Her words sound like they might be defensive, but the obvious affection in her tone for the younger women makes it clear that they’re not.

This time, anyway.

"I say it because I lived that plan and it didn't end well for me." Emily informs, trying hard in return to keep her words from flattening. "It happened at her hand, and if she's anything like the people she came with, they'll react the same." Her voice pops up a shade in tone. "Probably worse, because unlike then, what reason would they have to want to keep you alive? But you're the one with her memories and experiences, not me. You'll know best." The concession there doesn't sound very sincere. Just worried.

She neither has a plan. Nothing concrete.

"If you need for me to look for a place for you here in the Safe Zone, just in case," she offers with an upward tip of her shoulders. "I can make sure there's someplace to go to, at least. Or outside the Safe Zone, even." Her brow starts to furrow.
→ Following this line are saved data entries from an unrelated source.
-- ==== Sys2Proof/Machine/Dsp.lean ====
section
/-! DEFINITION. The DSP primitives and the operations 0x10 to 0x17 (`spec/40_dsp_primitives.md`). -/

namespace Sys2Proof.Machine

/-! ### Phase accumulator (R130 to R134) -/

/-- `phase_increment(f, fs)`, `f` in cHz, `fs` in Hz (R130). -/
def phaseIncrement (f fs : Nat) : Word := BitVec.ofNat 32 ((f * 2 ^ 32) / (100 * fs))

/-- `sine(ph)`: a shift and a mask, never interpolated (R132). -/
def sine (ph : Word) : Int := sineRom ((ph.toNat >>> Config.tableShift) % Config.tableSize)

/-- `cosine(ph) = sine(ph + QUARTER)` (R133). -/
def cosine (ph : Word) : Int := sine (ph + Config.quarter)

/-! ### Goertzel units (R135 to R140) -/

/-- `goertzel_coeff(f, fs, n)` (R135). -/
def goertzelCoeff (f fs n : Nat) : Int :=
  let k := (2 * n * f + 100 * fs) / (200 * fs)
  2 * cosine (BitVec.ofNat 32 ((k * 2 ^ 32) / n))

/-- `gz_init(u, f, n)` (R136). -/
def gzInit (u : Nat) (f n : Nat) (s : State) : State :=
  s.setGz u
    { coeff := BitVec.ofInt 32 (goertzelCoeff f s.srate.toNat n)
      n := BitVec.ofNat 16 n
      cnt := 0#16
      s1 := 0#64
      s2 := 0#64 }

/-- The two-tap recursion of R137 on one unit. -/
def Goertzel.step (g : Goertzel) (x : Int) : Goertzel :=
  { g with
    s2 := g.s1
    s1 := BitVec.ofInt 64 (x + asr (g.coeff.toInt * g.s1.toInt) Config.frac - g.s2.toInt)
    cnt := g.cnt + 1#16 }

/-- `goertzel_step(u, x)` (R137). -/
def goertzelStep (u : Nat) (x : Int) (s : State) : State := s.setGz u ((s.gzAt u).step x)

/-- `goertzel_value(u)` of a unit (R139). -/
def Goertzel.value (g : Goertzel) : Int :=
  let s1 := g.s1.toInt
  let s2 := g.s2.toInt
  let t := asr (g.coeff.toInt * s1) Config.frac
  wrapS64 (s1 * s1 + s2 * s2 - t * s2)

/-- Count and taps to 0, coefficient and block size kept (R140, `spec/42_tone_engine.md` R201). -/
def Goertzel.clear (g : Goertzel) : Goertzel := { g with cnt := 0#16, s1 := 0#64, s2 := 0#64 }

/-- `gz_acc` (R138): the state, and how many samples were taken. -/
def gzAcc (u : Nat) : List Word → State → State × Nat
  | [], s => (s, 0)
  | x :: xs, s =>
    if (s.gzAt u).cnt.toNat < (s.gzAt u).n.toNat then
      let r := gzAcc u xs (goertzelStep u (sampleInt x) s)
      (r.1, r.2 + 1)
    else (s, 0)

/-- The block of a unit is complete: `GZ_CNT >= GZ_N` (R138, R140). -/
def Goertzel.done (g : Goertzel) : Bool := decide (g.n.toNat ≤ g.cnt.toNat)

/-- The side effect of `gz_power` (R140). -/
def gzPowerClear (u : Nat) (s : State) : State :=
  if (s.gzAt u).done then s.setGz u (s.gzAt u).clear else s

/-! ### I/Q tables and correlation (R141 to R143) -/

/-- `n * inc` modulo the phase domain (R141). -/
def iqPhase (inc : Word) (n : Nat) : Word := BitVec.ofNat 32 (n * inc.toNat)

/-- `build_iq(t, f, fs, L)` on one table (R141). -/
def IqTable.build (x : IqTable) (f fs len : Nat) : IqTable :=
  let inc := phaseIncrement f fs
  { len := BitVec.ofNat 16 len
    i := ramFill x.i 0 ((List.range len).map (fun n => BitVec.ofInt 16 (cosine (iqPhase inc n))))
    q := ramFill x.q 0 ((List.range len).map (fun n => BitVec.ofInt 16 (sine (iqPhase inc n)))) }

/-- `build_iq(t, f, SRATE, L)`. -/
def buildIq (t : Nat) (f len : Nat) (s : State) : State := s.setIq t ((s.iqAt t).build f s.srate.toNat len)

/-- `circular_correlate(ref, L, ring, start, mask)` with `mask = RING_MASK` (R143). -/
def circularCorrelate (ref : Nat → Int) (len : Nat) (ring : Nat → Int) (start : Nat) : Int :=
  wrapS64 (asr ((List.range len).foldl (fun acc i => acc + ref i * ring ((start + i) % Config.ringSize)) 0) Config.frac)

/-- Component `q` of table `t` as a reference waveform. -/
def IqTable.ref (x : IqTable) (q : Component) (n : Nat) : Int :=
  match q with
  | .inPhase => (ramRead x.i n).toInt
  | .quadrature => (ramRead x.q n).toInt

/-- `RING[c]` as signed words. -/
def FskChannel.ringAt (x : FskChannel) (i : Nat) : Int := (ramRead x.ring i).toInt

/-! ### Operations -/

/-- `PHASE_INC ; f` (R144). -/
def execPhaseInc (f : Word) (s : State) : Result :=
  answerOk s.begin [phaseIncrement f.toNat s.srate.toNat] []

/-- `PHASE_INV` (R145, R131). -/
def execPhaseInv (s : State) : Result := answerOk s.begin [Config.half] []

/-- `SINE ; ph` (R146). -/
def execSine (ph : Word) (s : State) : Result := answerOk s.begin [word32 (sine ph)] []

/-- `GZ_INIT u, n ; f` (R147). -/
def execGzInit (u : Fin 16) (n : BitVec 16) (f : Word) (s : State) : Result :=
  if n = 0#16 then answerFail s
  else
    let s1 := gzInit u.val f.toNat n.toNat s.begin
    answerOk s1 [(s1.gzAt u.val).coeff] []

/-- `GZ_ACC u, count ; ; X` (R148). -/
def execGzAcc (u : Fin 16) (xs : List Word) (s : State) : Result :=
  let r := gzAcc u.val xs s.begin
  answerOk r.1 [bitWord (r.1.gzAt u.val).done, BitVec.ofNat 32 r.2] []

/-- `GZ_POWER u` (R149). -/
def execGzPower (u : Fin 16) (s : State) : Result :=
  let p := BitVec.ofInt 64 (s.gzAt u.val).value
  answerOk (gzPowerClear u.val s.begin) [lowWord p, highWord p] []

/-- `IQ_BUILD t, L ; f` (R150). -/
def execIqBuild (t : Fin 4) (len : BitVec 16) (f : Word) (s : State) : Result :=
  if len.toNat = 0 ∨ Config.ringSize < len.toNat then answerFail s
  else answerOk (buildIq t.val f.toNat len.toNat s.begin) [] []

/-- `CORRELATE s ; start` (R151). -/
def execCorrelate (t : Fin 4) (q : Component) (start : Word) (s : State) : Result :=
  let x := s.iqAt t.val
  let v := BitVec.ofInt 64
    (circularCorrelate (x.ref q) x.len.toNat (s.chanAt (t.val / 2)).ringAt (start.toNat % Config.ringSize))
  answerOk s.begin [lowWord v, highWord v] []

end Sys2Proof.Machine
end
That's a tall order, but the least she can do is offer.

She sees the shift in Eileen's glance, her own expression blanking as she searches the woman's gaze to see if anything's amiss.

When eyes turn her way, Squeaks goes very still. The glance makes her heart jump, but she resists the urge to run that comes with it. Sudden movements would probably draw even more attention to her, and she’s not even sure how she got noticed in the first place. Was there some sound she made? Her movements stayed small, she’s pretty sure.

Whatever Eileen sees — or thinks she sees — she must not categorize as a threat, because her posture remains guarded but relaxed. Her attention swings back toward Emily.

“I spent so much time establishing safehouses with your father,” she says on the tail end of a breathy laugh. “I wouldn’t mind seeing what it’s like to be on the other side.”

Neither yes nor no; it’s the closest she’s going to come to accepting Emily’s offer for help.

It's good enough. She'll take it.

Emily of course has no idea what she's doing and no idea where she'll find the time for this, but she'll figure out what to do about that on her own.

"I'll see what I can do," comes out more slowly than she means for it to, given the unexpected relief that comes with it. The only thing that seems assured at this point is that everything is going to go wrong, and trying to be prepared for that gives her some solace.

Emily Epstein is not doing a very good job of doing what she told Geneva she would be. It's a thought she won't have until she's already back at home.

From Squeaks’ high perspective, Eileen and Emily bid their farewells in quieter voices. The Englishwoman takes her leave without flair or fanfare, basket held close to her body as she disappears into the colourful weekend crowds.

The owl is aware of more than just the waif in hiding. It knows which streets and alleys its keeper should avoid, and which route is safest for her to take on her way back to the gap in the fence she utilizes on days like today when the military is on high alert and no amount of confidence in her forged papers can justify risking a traffic stop at the border.

Later, when Squeaks tears open the parcel bundled in plain brown paper, she’ll find inside a journal similar in size and make to the one she just returned. Its cover is smooth and made of some kind of soft leather, but the brittle parchment pages inside are blank — except for the first.

It reads:

You will have many enemies in your life: Fear. Doubt. Remorse. But the greatest enemy of all is yourself. I hope this helps you conquer them.